(Your assignment): The expected answer is the data below, retyped exactly.
═════ Input data
-- ==== Sys2Proof/Decode.lean ====
section
/-! DEFINITION. Decoding a command word, total on all 32-bit words (30_encoding.md R80 to R88), and encoding
a command back (R80, R89). -/

namespace Sys2Proof

/-- Why a word is no command (R87). -/
inductive Illegal where
  /-- OP is 0x7 .. 0xF. -/
  | reservedOp
  /-- OP is defined, but the word sets a bit that command does not use. -/
  | unusedBit
deriving DecidableEq, Repr

/-- What a word decodes to: the row that accepts it, or `Illegal` by name (R88). -/
inductive Decoded where
  | instr (i : Instr)
  | illegal (why : Illegal)
deriving DecidableEq, Repr

/-- OP = w[3:0] (R81). -/
def opField (w : Word) : BitVec 4 := w.extractLsb' 0 4

/-- IVEN = w[4] (R82). -/
def ivenField (w : Word) : Bool := w.getLsbD 4

/-- TWEAK = w[5] (R83). -/
def tweakField (w : Word) : Bool := w.getLsbD 5

/-- The reserved bits w[7:6] (R80). -/
def reserved76 (w : Word) : BitVec 2 := w.extractLsb' 6 2

/-- NK = w[11:8] (R84). -/
def nkField (w : Word) : BitVec 4 := w.extractLsb' 8 4

/-- The reserved bits w[15:12] (R80). -/
def reserved1512 (w : Word) : BitVec 4 := w.extractLsb' 12 4

/-- BIDX = w[31:16] (R85). -/
def bidxField (w : Word) : BitVec 16 := w.extractLsb' 16 16

/-- No bit is set in any field but those the command uses (R80's column "used by", R87): a field it uses
is passed as `true`. The two reserved fields are used by none. -/
def unusedClear (w : Word) (useIven useTweak useNk useBidx : Bool) : Bool :=
  reserved76 w == 0 && reserved1512 w == 0
    && (useIven || !ivenField w) && (useTweak || !tweakField w)
    && (useNk || nkField w == 0) && (useBidx || bidxField w == 0)

/-- The command if its unused bits are clear, else illegal (R87). -/
def ifClear (clear : Bool) (i : Instr) : Decoded :=
  if clear then .instr i else .illegal .unusedBit

/-- R86, R88: the command a word stands for. -/
def decode (w : Word) : Decoded :=
  match (opField w).toNat with
  | 0 => ifClear (unusedClear w false false false false) .nop
  | 1 => ifClear (unusedClear w false true true false) (.keyexp (tweakField w) (nkField w).toNat)
  | 2 => ifClear (unusedClear w false false false true) (.encb (bidxField w).toNat)
  | 3 => ifClear (unusedClear w false false false true) (.decb (bidxField w).toNat)
  | 4 => ifClear (unusedClear w true false false false) (.cbcenc (ivenField w))
  | 5 => ifClear (unusedClear w true false false false) (.cbcdec (ivenField w))
  | 6 => ifClear (unusedClear w false false false false) .mac
  | _ => .illegal .reservedOp

/-- A command word from its fields (R80): BIDX, four reserved bits, NK, two reserved bits, TWEAK, IVEN, OP. -/
def wordOfFields (bidx : BitVec 16) (nk : BitVec 4) (tweak iven : Bool) (op : BitVec 4) : Word :=
  bidx ++ (0#4) ++ nk ++ (0#2) ++ BitVec.ofBool tweak ++ BitVec.ofBool iven ++ op

/-- The word of a command (R86, R89). -/
def encode : Instr → Word
  | .nop => wordOfFields 0 0 false false 0x0
  | .keyexp tweak nk => wordOfFields 0 (BitVec.ofNat 4 nk) tweak false 0x1
  | .encb bidx => wordOfFields (BitVec.ofNat 16 bidx) 0 false false 0x2
  | .decb bidx => wordOfFields (BitVec.ofNat 16 bidx) 0 false false 0x3
  | .cbcenc iven => wordOfFields 0 0 false iven 0x4
  | .cbcdec iven => wordOfFields 0 0 false iven 0x5
  | .mac => wordOfFields 0 0 false false 0x6

/-- One row of the opcode map R86: a word `w` selects it when `w & mask = match`. -/
structure OpcodeRow where
  mask : Word
  pattern : Word
deriving DecidableEq, Repr

/-- R86: the row of a command. -/
def opcodeRow : Instr → OpcodeRow
  | .nop => ⟨0xFFFFFFFF, 0x00000000⟩
  | .keyexp _ _ => ⟨0xFFFFF0DF, 0x00000001⟩
  | .encb _ => ⟨0x0000FFFF, 0x00000002⟩
  | .decb _ => ⟨0x0000FFFF, 0x00000003⟩
  | .cbcenc _ => ⟨0xFFFFFFEF, 0x00000004⟩
  | .cbcdec _ => ⟨0xFFFFFFEF, 0x00000005⟩
  | .mac => ⟨0xFFFFFFFF, 0x00000006⟩

/-- R86: the seven rows. -/
def opcodeTable : List OpcodeRow :=
  [opcodeRow .nop, opcodeRow (.keyexp false 0), opcodeRow (.encb 0), opcodeRow (.decb 0),
    opcodeRow (.cbcenc false), opcodeRow (.cbcdec false), opcodeRow .mac]

/-- A row accepts a word (R86). -/
def OpcodeRow.accepts (r : OpcodeRow) (w : Word) : Bool := w &&& r.mask == r.pattern

/-- The word a table row's bits stand for: a command is one 32-bit word, bits above `nbits` are zero. -/
def tableWord (nbits w : Nat) : Word := BitVec.ofNat 32 (w % 2 ^ nbits)

/-- The command the decoder reads from an instruction whose bits are `w`. -/
def decodeTableWord (nbits w : Nat) : Option Instr :=
  match decode (tableWord nbits w) with
  | .instr i => some i
  | .illegal _ => none

end Sys2Proof
end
══════════
(Solution for this problem):
-- ==== Sys2Proof/Decode.lean ====
section
/-! DEFINITION. Decoding a command word, total on all 32-bit words (30_encoding.md R80 to R88), and encoding
a command back (R80, R89). -/

namespace Sys2Proof

/-- Why a word is no command (R87). -/
inductive Illegal where
  /-- OP is 0x7 .. 0xF. -/
  | reservedOp
  /-- OP is defined, but the word sets a bit that command does not use. -/
  | unusedBit
deriving DecidableEq, Repr

/-- What a word decodes to: the row that accepts it, or `Illegal` by name (R88). -/
inductive Decoded where
  | instr (i : Instr)
  | illegal (why : Illegal)
deriving DecidableEq, Repr

/-- OP = w[3:0] (R81). -/
def opField (w : Word) : BitVec 4 := w.extractLsb' 0 4

/-- IVEN = w[4] (R82). -/
def ivenField (w : Word) : Bool := w.getLsbD 4

/-- TWEAK = w[5] (R83). -/
def tweakField (w : Word) : Bool := w.getLsbD 5

/-- The reserved bits w[7:6] (R80). -/
def reserved76 (w : Word) : BitVec 2 := w.extractLsb' 6 2

/-- NK = w[11:8] (R84). -/
def nkField (w : Word) : BitVec 4 := w.extractLsb' 8 4

/-- The reserved bits w[15:12] (R80). -/
def reserved1512 (w : Word) : BitVec 4 := w.extractLsb' 12 4

/-- BIDX = w[31:16] (R85). -/
def bidxField (w : Word) : BitVec 16 := w.extractLsb' 16 16

/-- No bit is set in any field but those the command uses (R80's column "used by", R87): a field it uses
is passed as `true`. The two reserved fields are used by none. -/
def unusedClear (w : Word) (useIven useTweak useNk useBidx : Bool) : Bool :=
  reserved76 w == 0 && reserved1512 w == 0
    && (useIven || !ivenField w) && (useTweak || !tweakField w)
    && (useNk || nkField w == 0) && (useBidx || bidxField w == 0)

/-- The command if its unused bits are clear, else illegal (R87). -/
def ifClear (clear : Bool) (i : Instr) : Decoded :=
  if clear then .instr i else .illegal .unusedBit

/-- R86, R88: the command a word stands for. -/
def decode (w : Word) : Decoded :=
  match (opField w).toNat with
  | 0 => ifClear (unusedClear w false false false false) .nop
  | 1 => ifClear (unusedClear w false true true false) (.keyexp (tweakField w) (nkField w).toNat)
  | 2 => ifClear (unusedClear w false false false true) (.encb (bidxField w).toNat)
  | 3 => ifClear (unusedClear w false false false true) (.decb (bidxField w).toNat)
  | 4 => ifClear (unusedClear w true false false false) (.cbcenc (ivenField w))
  | 5 => ifClear (unusedClear w true false false false) (.cbcdec (ivenField w))
  | 6 => ifClear (unusedClear w false false false false) .mac
  | _ => .illegal .reservedOp

/-- A command word from its fields (R80): BIDX, four reserved bits, NK, two reserved bits, TWEAK, IVEN, OP. -/
def wordOfFields (bidx : BitVec 16) (nk : BitVec 4) (tweak iven : Bool) (op : BitVec 4) : Word :=
  bidx ++ (0#4) ++ nk ++ (0#2) ++ BitVec.ofBool tweak ++ BitVec.ofBool iven ++ op

/-- The word of a command (R86, R89). -/
def encode : Instr → Word
  | .nop => wordOfFields 0 0 false false 0x0
  | .keyexp tweak nk => wordOfFields 0 (BitVec.ofNat 4 nk) tweak false 0x1
  | .encb bidx => wordOfFields (BitVec.ofNat 16 bidx) 0 false false 0x2
  | .decb bidx => wordOfFields (BitVec.ofNat 16 bidx) 0 false false 0x3
  | .cbcenc iven => wordOfFields 0 0 false iven 0x4
  | .cbcdec iven => wordOfFields 0 0 false iven 0x5
  | .mac => wordOfFields 0 0 false false 0x6

/-- One row of the opcode map R86: a word `w` selects it when `w & mask = match`. -/
structure OpcodeRow where
  mask : Word
  pattern : Word
deriving DecidableEq, Repr

/-- R86: the row of a command. -/
def opcodeRow : Instr → OpcodeRow
  | .nop => ⟨0xFFFFFFFF, 0x00000000⟩
  | .keyexp _ _ => ⟨0xFFFFF0DF, 0x00000001⟩
  | .encb _ => ⟨0x0000FFFF, 0x00000002⟩
  | .decb _ => ⟨0x0000FFFF, 0x00000003⟩
  | .cbcenc _ => ⟨0xFFFFFFEF, 0x00000004⟩
  | .cbcdec _ => ⟨0xFFFFFFEF, 0x00000005⟩
  | .mac => ⟨0xFFFFFFFF, 0x00000006⟩

/-- R86: the seven rows. -/
def opcodeTable : List OpcodeRow :=
  [opcodeRow .nop, opcodeRow (.keyexp false 0), opcodeRow (.encb 0), opcodeRow (.decb 0),
    opcodeRow (.cbcenc false), opcodeRow (.cbcdec false), opcodeRow .mac]

/-- A row accepts a word (R86). -/
def OpcodeRow.accepts (r : OpcodeRow) (w : Word) : Bool := w &&& r.mask == r.pattern

/-- The word a table row's bits stand for: a command is one 32-bit word, bits above `nbits` are zero. -/
def tableWord (nbits w : Nat) : Word := BitVec.ofNat 32 (w % 2 ^ nbits)

/-- The command the decoder reads from an instruction whose bits are `w`. -/
def decodeTableWord (nbits w : Nat) : Option Instr :=
  match decode (tableWord nbits w) with
  | .instr i => some i
  | .illegal _ => none

end Sys2Proof
end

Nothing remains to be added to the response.